[Collected data]
-- ==== Sys2Proof/Tests/Slice0.lean ====
section
/-! SUPPORT. The model's own tests: ill-formed fields the check refuses, command words written out from the opcode
map, the spec's worked examples one command at a time, and for each statement with hypotheses a witness that meets them
all together. Expected values come from the examples of spec/ and from 95_test_vectors.md, named at each test. -/

namespace Sys2Proof.Tests

open Sys2Proof.Machine Sys2Proof.Safety

-- One theorem at a time: each thread reserves its whole stack, and a hundred at once exceed the memory limit.
set_option Elab.async false

/-! ### Well-formedness: one ill-formed term for each check (30_encoding.md R143) -/

theorem test_fields_refuse_unknown_opcode : CommandFields.legal ⟨0x03, 0, 0⟩ = false := by decide

theorem test_fields_refuse_reserved_bits : CommandFields.legal ⟨0x01, 0, 1⟩ = false := by decide

theorem test_fields_refuse_symbol_of_a_plain_command : CommandFields.legal ⟨0x01, 1, 0⟩ = false := by decide

theorem test_fields_refuse_reserved_bits_of_query : CommandFields.legal ⟨0x20, 0xFF, 0x8000⟩ = false := by decide

theorem test_fields_accept_query : CommandFields.legal ⟨0x20, 0xFF, 0⟩ = true := by decide

/-! ### Decoding: words written out bit by bit, RSVD, SYM, OP (30_encoding.md R140, R141) -/

theorem test_decode_nop : decodeWord (0b0000000000000000#16 ++ 0b00000000#8 ++ 0b00000000#8) = .ok .nop := by decide

theorem test_decode_compress :
    decodeWord (0b0000000000000000#16 ++ 0b00000000#8 ++ 0b00000001#8) = .ok .compress := by decide

theorem test_decode_decompress :
    decodeWord (0b0000000000000000#16 ++ 0b00000000#8 ++ 0b00000010#8) = .ok .decompress := by decide

theorem test_decode_scan : decodeWord (0b0000000000000000#16 ++ 0b00000000#8 ++ 0b00010000#8) = .ok .scan := by decide

theorem test_decode_build :
    decodeWord (0b0000000000000000#16 ++ 0b00000000#8 ++ 0b00010001#8) = .ok .build := by decide

theorem test_decode_assign :
    decodeWord (0b0000000000000000#16 ++ 0b00000000#8 ++ 0b00010010#8) = .ok .assign := by decide

theorem test_decode_encode :
    decodeWord (0b0000000000000000#16 ++ 0b00000000#8 ++ 0b00010011#8) = .ok .encode := by decide

theorem test_decode_parse :
    decodeWord (0b0000000000000000#16 ++ 0b00000000#8 ++ 0b00010100#8) = .ok .parse := by decide

theorem test_decode_decode :
    decodeWord (0b0000000000000000#16 ++ 0b00000000#8 ++ 0b00010101#8) = .ok .decode := by decide

/-- `QUERY 'a'` = 0x00006120 (30_encoding.md R157). -/
theorem test_decode_query :
    decodeWord (0b0000000000000000#16 ++ 0b01100001#8 ++ 0b00100000#8) = .ok (.query 0x61) := by decide

/-- The bytes of `QUERY 'b'`, word 0x00006220 (42_code_assigner.md R256), lowest address first (20_memory.md R107). -/
theorem test_decode_query_bytes : decode [0x20, 0x62, 0x00, 0x00, 0xAA] = .ok (.query 0x62, [0xAA]) := by decide

/-- A command word is always 32 bits (30_encoding.md R146). -/
theorem test_decode_refuses_three_bytes : decode [0x01, 0x00, 0x00] = .error .tooShort := by decide

theorem test_decode_refuses_reserved_bits : decodeWord 0x00010020 = .error .reservedBits := by decide

theorem test_decode_refuses_symbol : decodeWord 0x00000100 = .error .symNotZero := by decide

theorem test_decode_refuses_opcode : decodeWord 0x00000021 = .error .unknownOpcode := by decide

theorem test_table_word : decodeTableWord 32 0x00007A20 = some (.query 0x7A) := by decide

/-! ### The error codes (60_exceptions.md R400) -/

theorem test_error_codes :
    [ErrorCode.emptyInput, .unknownSymbol, .malformedHeader, .truncatedStream, .malformedTree, .invalidCode,
      .illegalCommand, .sequenceError, .rangeError, .outputOverflow].map ErrorCode.code =
      [1, 2, 3, 4, 5, 6, 7, 8, 9, 10] := by decide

## The task
Quote every line of the records above, from the first down to the one holding "set_option Elab.async false", exactly as written.

## Exercise result
-- ==== Sys2Proof/Tests/Slice0.lean ====
section
/-! SUPPORT. The model's own tests: ill-formed fields the check refuses, command words written out from the opcode
map, the spec's worked examples one command at a time, and for each statement with hypotheses a witness that meets them
all together. Expected values come from the examples of spec/ and from 95_test_vectors.md, named at each test. -/

namespace Sys2Proof.Tests

open Sys2Proof.Machine Sys2Proof.Safety

-- One theorem at a time: each thread reserves its whole stack, and a hundred at once exceed the memory limit.
set_option Elab.async false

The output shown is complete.